Я потом долго пытался отыскать в траве ту, первую пулю. Не нашел. И вот что до сих пор не дает мне покоя: зачем Бог сохранил мне в тот раз жизнь? В принципе, она мне практически ни к чему: после увольнения в запас я не вижу в ней абсолютно никакого смысла. А смерть была бы классная, на загляденье: пуля в голову -- да что может быть лучше для мужчины и солдата?! Убитый в схватке с врагом воин попадает в рай автоматически, это постулат любой религии мира. Так, черт побери, лучше, чем от водки и от простуд. Я в расчете с Родиной и с самим собой, я ни черта никому не должен! Неужели Богу еще что-то надо от меня в этой жизни?! И если да, то что, черт возьми, что?!

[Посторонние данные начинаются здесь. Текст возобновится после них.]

/-- 30_encoding R99: a WAIT reads STATUS once a turn and stays pending while it read BUSY = 1. -/
def Obligations.WaitSpinsOnBusy : Prop :=
  ∀ (s : State) (e : EngineId), (s.engine e).faults.cmdWhileBusy = false →
    hostAction (.wait e) s = .next { s with
      hostRead := (s.engine e).status.word
      hostOps := if (s.engine e).status.busy = true then .wait e :: s.hostOps else s.hostOps }

/-! ### Reset (70_reset R250) -/

/-- 10_state R59, 70_reset R250: what the spec states of the reset state. -/
def Obligations.ResetStateValues : Prop :=
  (∀ e, (State.reset.engine e).cmd = 0 ∧ (State.reset.engine e).status.word = 0 ∧
    (State.reset.engine e).result.word = 0 ∧ (State.reset.engine e).mpc = .idle ∧
    (∀ k, (State.reset.engine e).faults.has k = false) ∧ (State.reset.engine e).trace = [] ∧
    ∀ k, (State.reset.engine e).bufByte e k = Config.bufAtReset e 0 k) ∧
  State.reset.cs = .unknown

/-- 70_reset R250, 10_state R39: a reset within a run emits no event, abandons a running command without FINISH, leaves the
peripherals' fields, clears no recorded fault, and makes every BUF byte a fresh free value. The CS level after it is the
model's reading (log 14). -/
def Obligations.ResetAbandonsTheCommand : Prop :=
  ∀ s : State, ∃ t, hostAction .reset s = .next t ∧
    (∀ e, (t.engine e).cmd = 0 ∧ (t.engine e).status.word = 0 ∧ (t.engine e).result.word = 0 ∧
      (t.engine e).mpc = .idle ∧ (t.engine e).trace = [] ∧ (t.engine e).faults = (s.engine e).faults ∧
      ∀ k, (t.engine e).bufByte e k = Config.bufAtReset e ((s.engine e).bufEpoch + 1) k) ∧
    t.i2cPer = s.i2cPer ∧ t.spiPer = s.spiPer ∧
    (s.spi.status.busy = true → t.cs = s.cs) ∧ (s.spi.status.busy = false → t.cs = .unknown)
end

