-- ==== Sys2Proof/Tests/Slice0.lean ====
section
/-! SUPPORT. Tests: the well-formedness smoke, words written out from 30_encoding R92 and R97, single steps with values
from 95_test_vectors, and for each obligation with hypotheses a witness that meets them. -/

namespace Sys2Proof.Tests

open Sys2Proof Sys2Proof.Machine

/-! ### States -/

/-- STATUS = 0x3A, the conventions of 95_test_vectors. -/
def initialised : Status := ⟨false, true, false, true, .completion, false⟩

/-- I2CE after its INIT command, with the answers the environment has ready. -/
def i2cReady (flags : List Bool) (values : List (BitVec 32)) : State :=
  { State.reset with i2c := { Engine.reset with status := initialised, env := ⟨flags, values, 0⟩ } }

/-- SPIE after its INIT command, with the answers the environment has ready. -/
def spiReady (flags : List Bool) (values : List (BitVec 32)) : State :=
  { State.reset with
    spi := { Engine.reset with status := initialised, env := ⟨flags, values, 0⟩ }
    cs := .high }

/-- An engine in the middle of the command `i`, at a label. -/
def runningAt (i : Instr) (l : Label) (idx : BitVec 9) (budget : BitVec 32) (flags : List Bool)
    (values : List (BitVec 32)) : Engine :=
  { Engine.reset with
    cmd := encode i
    status := { initialised with busy := true, csdrv := selectedAt l }
    mpc := l
    idx := idx
    budget := budget
    latch := latchOperands i ⟨0, 0, 0, 0, 0⟩
    fail := ⟨.dataPhaseTimeout, some .s3, 1⟩
    env := ⟨flags, values, 0⟩ }

/-- I2CE in the middle of a command. -/
def i2cAt (i : Instr) (l : Label) (idx : BitVec 9) (budget : BitVec 32) (flags : List Bool)
    (values : List (BitVec 32)) : State :=
  { State.reset with i2c := runningAt i l idx budget flags values }

/-- SPIE in the middle of a command. -/
def spiAt (i : Instr) (l : Label) (idx : BitVec 9) (budget : BitVec 32) (flags : List Bool)
    (values : List (BitVec 32)) : State :=
  { State.reset with spi := runningAt i l idx budget flags values, cs := .low }

/-- The state an answer carries, or the reset state. -/
def stateOf : Answer → State
  | .next t => t
  | .fault _ => State.reset
  | .refused _ => State.reset

/-- The state after a command and `k` turns of its sequencer. -/
abbrev after (i : Instr) (k : Nat) (s : State) : State := stateOf (commandRun i k s)

/-! ### Well-formedness: each check refuses an ill-formed term (30_encoding R93) -/

theorem test_read_count_zero : rangeError (.i2cRead 0x76 0x00 0) = some .countZero := by decide
theorem test_write_count_zero : rangeError (.i2cWrite 0x76 0x00 0) = some .countZero := by decide
theorem test_write_count_255 : rangeError (.i2cWrite 0x76 0x00 255) = some .countAboveNbytesMax := by decide
theorem test_burst_count_zero : rangeError (.spiBurst 0x04 0) = some .countZero := by decide
theorem test_counts_in_range :
    Instr.wellFormed (.i2cRead 0x7F 0xFF 255) = true ∧ Instr.wellFormed (.i2cWrite 0x76 0xF4 254) = true ∧
    Instr.wellFormed (.spiBurst 0x00 255) = true ∧ Instr.wellFormed (.i2cRead 0x00 0x00 1) = true := by decide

Короче, на прощание мы всыпали "чехам" по первое число. А вскоре стрельба окончательно смолкла. И наступила совершенно особенная тишина, как всегда бывает после боя: тишина, которую не сразу решишься нарушить. Ее слишком долго ждешь, и, как правило, она слишком дорого стоит.

Я стоял на бруствере и курил, когда ко мне подошел Манжуров. То ли призрачный свет звезд, то ли напряжение прошедшего боя сделали его еще более похожим на скелет, чем обычно. Впрочем, я сам наверняка выглядел так же. Васильич постоял, сунув руки в карманы и жуя спичку, а затем негромко спросил:

-- Дмитрич, выпить хочешь?

Я навострил ухо.

-- Интересное кино, господин штабс-капитан! Ты же не пьешь?

Васильич пожал плечами:

-- Я и не пью. Но как раз намедни я, что характерно, конфисковал у своих три банки водки. Ты как?

-- Было бы нелепо отказываться, -- хмыкнул я. -- Дают -- бери, а бьют -- беги! Батарея -- ОТБОЙ!

Ибо в артиллерии бой считается законченным не после команды "прекратить огонь", а именно после этой -- отбой! От боя, значит. Так-то.

И я забрал у Манжурова три банки "Асланова", и одну мы тут же скушали на пару с Мишкой Червонным, а с двумя другими я совершил грубый должностной проступок: пришел на батарею и пустил их по кругу среди бойцов. Знал: не напьются. И не потому, что водки мало -- если солдат захочет, он всегда достанет. Просто пьется водочка после боя -- как вода.

1999 г.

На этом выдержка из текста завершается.